[Collected data]
# # #
-- ==== Sys2Proof/Laws/Track.lean ====
section
/-! SUPPORT. Laws/Track.lean: what the Track Unit's own tests can do, said once, and that a completion
which is not of the work in hand does nothing. -/

namespace Sys2Proof.Machine

/-- The JOINED test of the record in admission changes the records alone (R7). -/
theorem markJoined_only (s : State) :
    markJoined s = { s with track := { s.track with strips := (markJoined s).track.strips } } := by
  unfold markJoined
  split <;> rfl

/-- A record that is JOINED stays as it is, and one whose moment has not come and that does not wait
stays as it is (R7). -/
theorem testJoined_self (s : State) (r : Strip)
    (h : r.joined = true ∨ (joinReached s r = false ∧ r.joinWaits = false)) : testJoined s r = r := by
  unfold testJoined
  rcases h with h | ⟨h₁, h₂⟩ <;> simp [*]

/-- An event's point is at hand exactly when the record's edge stands at or beyond it, it was not raised
before, and, for a phantom, the point lies beyond where it was made (R12). -/
theorem eventDue_iff (s : State) (r : Strip) (e : PassEvent) :
    eventDue s r e = true ↔
      e ∉ r.raised ∧ ∃ (p : Nat) (x : Int),
        eventPoint s.cfg.line r e = some p ∧ r.edge e s.track.travel = some x ∧ (p : Int) ≤ x ∧
          ∀ c, r.createdAt = some c → c < p := by
  unfold eventDue
  cases eventPoint s.cfg.line r e <;> cases r.edge e s.track.travel <;> cases r.createdAt <;> simp

/-- A record is clear of a point exactly when its trailing edge is known and beyond it (R9). -/
theorem Strip.clearOf_iff (r : Strip) (p : Nat) (t : Travel) :
    r.clearOf p t = true ↔ ∃ n, r.length = some n ∧ (p : Int) < r.leading t - n := by
  unfold Strip.clearOf Strip.trailing
  cases r.length <;> simp

/-- A record has passed a head point exactly when its passing there has been taken or its trailing edge is
known and beyond the point (R98, R99). -/
theorem passedHead_iff (e : PassEvent) (p : Nat) (r : Strip) (s : State) :
    passedHead e p r s = true ↔
      e ∈ r.raised ∨ ∃ n, r.length = some n ∧ (p : Int) < r.leading s.track.travel - n := by
  simp [passedHead, Strip.clearOf_iff]

/-- What the moulder slice can do: nothing for a phantom, a count for a record that has passed Pmo, and
otherwise the requests of one slice (R98). -/
theorem moulderSlice_cases (r : Strip) (s : State) :
    (r.isPhantom = true ∧ moulderSlice r s = s) ∨
      (r.isPhantom = false ∧ passedHead .pmoTrail s.cfg.line.pmo r s = true ∧
        moulderSlice r s = skipSlice s) ∨
      (r.isPhantom = false ∧ passedHead .pmoTrail s.cfg.line.pmo r s = false ∧
        moulderSlice r s =
          placeRequests
            ((s.moulderTurn.take 2).map (fun k => .moulder r.number (moulderHead k))) s) := by
  unfold moulderSlice
  cases r.isPhantom <;> cases passedHead .pmoTrail s.cfg.line.pmo r s <;> simp

/-- What the end-match slice can do (R99). -/
theorem endMatchSlice_cases (r : Strip) (s : State) :
    (r.isPhantom = true ∧ endMatchSlice r s = s) ∨
      (r.isPhantom = false ∧ passedHead .pemTrail s.cfg.line.pem r s = true ∧
        endMatchSlice r s = skipSlice s) ∨
      (r.isPhantom = false ∧ passedHead .pemTrail s.cfg.line.pem r s = false ∧
        endMatchSlice r s =
          placeRequests ((endHeads.filter s.enabled).map (fun n => .endMatch r.number n)) s) := by
  unfold endMatchSlice
  cases r.isPhantom <;> cases passedHead .pemTrail s.cfg.line.pem r s <;> simp

/-- What the withdrawal of an entry can do: take it from the queue, counted, or nothing where there is none
(R64). -/
theorem withdrawEntry_cases (n : StripNo) (s : State) :
    (n ∈ s.grading.queue ∧
        withdrawEntry n s =
          { s with
            grading :=
              { s.grading with
                queue := s.grading.queue.filter (fun m => m != n)
                withdrawn := sat16 s.grading.withdrawn } }) ∨
      (n ∉ s.grading.queue ∧ withdrawEntry n s = s) := by
  unfold withdrawEntry
  by_cases h : n ∈ s.grading.queue <;> simp [h]

/-- A withdrawn entry stands in the queue no more (R64). -/
theorem withdrawEntry_gone (n : StripNo) (s : State) :
    n ∉ (withdrawEntry n s).grading.queue := by
  rcases withdrawEntry_cases n s with ⟨_, h⟩ | ⟨hn, h⟩ <;> rw [h]
  · simp
  · exact hn

/-- A completion of a conversion that is not the one in flight changes nothing (R114). -/
theorem completeConversion_other (result : ConversionResult) (s : State)
    (h : ∀ cv, s.heads.conversion = some cv → cv.serial ≠ result.conversion) :
    completeConversion result s = s := by
  unfold completeConversion
  split
  · rfl
  · rename_i cv hcv
    exact if_neg (h cv hcv)

/-- A completion of an evaluation that is not the one in flight changes nothing (R77, R81). -/
theorem completeEvaluation_other (k : Nat) (s : State)
    (h : ∀ i, s.grading.inFlight = some i → i.serial ≠ k) : completeEvaluation k s = s := by
  unfold completeEvaluation
  split
  · rename_i i hi
    exact if_neg (h i hi)
  · rfl

end Sys2Proof.Machine
end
# # #
Copy exactly the lines above, starting at the opening line and finishing at the line in which "unfold eventDue" occurs.

**Task output:**
-- ==== Sys2Proof/Laws/Track.lean ====
section
/-! SUPPORT. Laws/Track.lean: what the Track Unit's own tests can do, said once, and that a completion
which is not of the work in hand does nothing. -/

namespace Sys2Proof.Machine

/-- The JOINED test of the record in admission changes the records alone (R7). -/
theorem markJoined_only (s : State) :
    markJoined s = { s with track := { s.track with strips := (markJoined s).track.strips } } := by
  unfold markJoined
  split <;> rfl

/-- A record that is JOINED stays as it is, and one whose moment has not come and that does not wait
stays as it is (R7). -/
theorem testJoined_self (s : State) (r : Strip)
    (h : r.joined = true ∨ (joinReached s r = false ∧ r.joinWaits = false)) : testJoined s r = r := by
  unfold testJoined
  rcases h with h | ⟨h₁, h₂⟩ <;> simp [*]

/-- An event's point is at hand exactly when the record's edge stands at or beyond it, it was not raised
before, and, for a phantom, the point lies beyond where it was made (R12). -/
theorem eventDue_iff (s : State) (r : Strip) (e : PassEvent) :
    eventDue s r e = true ↔
      e ∉ r.raised ∧ ∃ (p : Nat) (x : Int),
        eventPoint s.cfg.line r e = some p ∧ r.edge e s.track.travel = some x ∧ (p : Int) ≤ x ∧
          ∀ c, r.createdAt = some c → c < p := by
  unfold eventDue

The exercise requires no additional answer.